My personal opinion is that high API usage fees hurt open source LLMs (e.g. GPT4All). I would rather not see this new technology monopolized by those who can pay API fees.

[–] Clifspeare 6 points 1 year ago

I'd tend to agree. There are enough barriers to training large models without artificially increase them just because the largest players can afford it.

[–] msage 6 points 1 year ago (1 children)

Scraping open content is OK. Search engines have been doing that, it's their main job.

LLM won't exist without large inputs, hehe, and the internet is a good source for a big volume of language, most of which can even make sense.

I don't feel like Reddit should be against LLMs, ignoring their bogus claims. At least I hope GitHub doesn't share private and licenced repos.

[–] [email protected] 4 points 1 year ago (1 children)

I was wondering if someone would bring up search engine indexing. Google certainly has the upper hand for LLM training data with Reddit's new API change since they have the comments anyway. This is a big reason I fear these API changes, it is very much concentrating power in the hands of already powerful companies.

[–] msage 4 points 1 year ago (1 children)

Always has been meme.jpg

I really don't think Reddit changed because of the AI, it's just for the IPO, trying to pump and dump it sky high.

It's really sad when you imagine what we could do as a species, if we could work together instead of trying to one-up each other.

It kind of brings me back to decentralized services, which for me is the ultimate freedom model, and I'm loving this alternative to Reddit.

[–] [email protected] 3 points 1 year ago (1 children)

I am cautiously optimistic about the decentralization and federation. But I think the biggest hurdle is developing the user base right now. ExperiencedDevs is the only subreddit I followed before this all started that directly linked a Lemmy alternative.

[–] msage 1 points 1 year ago (1 children)

I'm not sure which subreddit mentioned Lemmy, but I've never been to r/ExperiencedDevs.

I've been using my Matrix instance for 99% of my private conversations since 2018, so I know it works, but also see that people won't change unless their #1 solution isn't taken away.

So right now it's do or die for any Reddit alternative.

[–] [email protected] 1 points 1 year ago (1 children)

r/ExperiencedDevs pointed at programming.dev specifically which is why I am giving it a shot. I have used decentralized stuff in the past like Usenet and IRC. I kinda miss the lack of corporate overlords.

https://www.reddit.com/r/ExperiencedDevs/comments/147ebxd/experienceddevs_will_go_dark_until_the_end_of_the/

[–] msage 1 points 1 year ago

I found this instance from the list, checked out any interesting names, saw the content, and this one looked the best for me.

I will do my own instance in the future, but it will take about a month before my schedule clears out.

It's kind of weird though, I always wanted to microblog, but never really found the time, now I'm thinking of using Lemmy for that.

[–] [email protected] 6 points 1 year ago (1 children)

I do not want my content to contribute to propertiery LLM that will make billion for large tech company without giving back to the community. Unfortunately I think fediverse have a harder time countering large scale data harvesting than a centralized service like reddit.

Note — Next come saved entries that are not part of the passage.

-- ==== Sys2Proof/Machine/Access.lean ====
section
/-! DEFINITION. Accesses through translated places: copies of software-managed lines (R166), register blocks reached by physical
address (R383), the strand's held bytes (R137), and the loads and stores of a strand (R154, R155, R158, R330). -/
namespace Sys2Proof.Machine

/-! ### Requests to another device (R189, R465) -/

/-- Sequence numbers (R464). -/
def seqCount : Nat := 2 ^ 24

/-- Send a request to the home of a location of another device: it is outstanding until answered, and is retransmitted; its number is
none that is still outstanding toward that home from that station (R189). -/
def State.sendRemote (s : State) (l : Loc) (stn : Nat) (what : OutFor) : State :=
  let dev := match l with | .rem d _ => d | _ => 0
  let key := s.homeOf l * 16 + stn
  let n := (aget s.nextReq key).getD 0
  let free (i : Nat) : Bool := !(s.outReqs.any fun q => q.id == key * seqCount + i)
  let seq := (((List.range (s.outReqs.length + 1)).map fun i => (n + i) % seqCount).find? free).getD n
  { s with
    outReqs := s.outReqs ++ [⟨key * seqCount + seq, false, true, dev, stn, what, s.ptime, s.ptime, 0⟩]
    nextReq := aput s.nextReq key ((seq + 1) % seqCount)
    outbox := s.outbox ++ [.request dev stn seq what] }

/-- The station that serves a location of another device; none where no path does (R465). -/
def State.stationOf (s : State) (l : Loc) : Option Nat :=
  match l with
  | .rem d pa => s.stationFor d pa
  | _ => none

/-- Send what is for another device to the home of a location there; none where no path serves it (R465). -/
def State.sendTo (s : State) (l : Loc) (what : OutFor) : Option State := (s.stationOf l).map fun k => s.sendRemote l k what

/-- Send a store to another device's memory; false where no path serves it. -/
def State.sendStore (s : State) (w : RemStore) : State × Bool :=
  match s.sendTo w.place.loc (.store w) with
  | some s => (s, true)
  | none => (s, false)

/-- The location that a request acts on. -/
def OutFor.target : OutFor → Loc
  | .packet p => p.place.loc
  | .tile t => (t.places.headD default).loc
  | .store w => w.place.loc
  | .arrival a => a.place.loc
  | .home o => o.place.loc

/-- Something is performed or read on a line of another device: what a reply still due says of the line is old (R190). -/
def State.staleReqs (s : State) (l : Loc) : State :=
  if s.outReqs.isEmpty then s
  else { s with outReqs := s.outReqs.map fun q => if q.what.target.align 128 == l.align 128 then { q with fresh := false } else q }

/-! ### Software-managed copies (R166) -/

/-- The copy a cluster holds of the line at a location. -/
def State.smCopy (s : State) (clu : Nat) (l : Loc) : Option SmCopy :=
  s.smCopies.find? fun c => c.clu == clu && c.loc == l.align lineBytes

/-- Replace or add a copy. -/
def State.putCopy (s : State) (c : SmCopy) : State :=
  { s with smCopies := c :: s.smCopies.filter fun d => !(d.clu == c.clu && d.loc == c.loc) }

/-- A fresh copy of the line at a location. -/
def State.fillCopy (s : State) (clu : Nat) (l : Loc) : SmCopy :=
  let base := l.align lineBytes
  let m := ((List.range 32).zip (s.getWords base 32)).foldl
    (fun (m : Mem) w => m.setWord (4 * w.1) 15 w.2) ⟨[], []⟩
  ⟨clu, base, m.cells, m.marks, []⟩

On the other hand, I don't mind open source, privacy respecting (is this a thing for LLM?) LLM to use my content.

[–] [email protected] 1 points 1 year ago

I am also wary of big tech companies using my comment history for their LLMs. However, I worry that the tech companies will scrape data anyway and Reddit's API pricing just locks out the open source LLMs. There are a few of them, a couple that I have played with:

https://github.com/nomic-ai/gpt4all

https://github.com/ggerganov/llama.cpp

Some projects even try to preserve privacy. But I think its more on the side of what extra training data you give it and the queries you issue.

https://github.com/imartinez/privateGPT

[–] [email protected] 3 points 1 year ago

My posts are going to be used for LLM training regardless.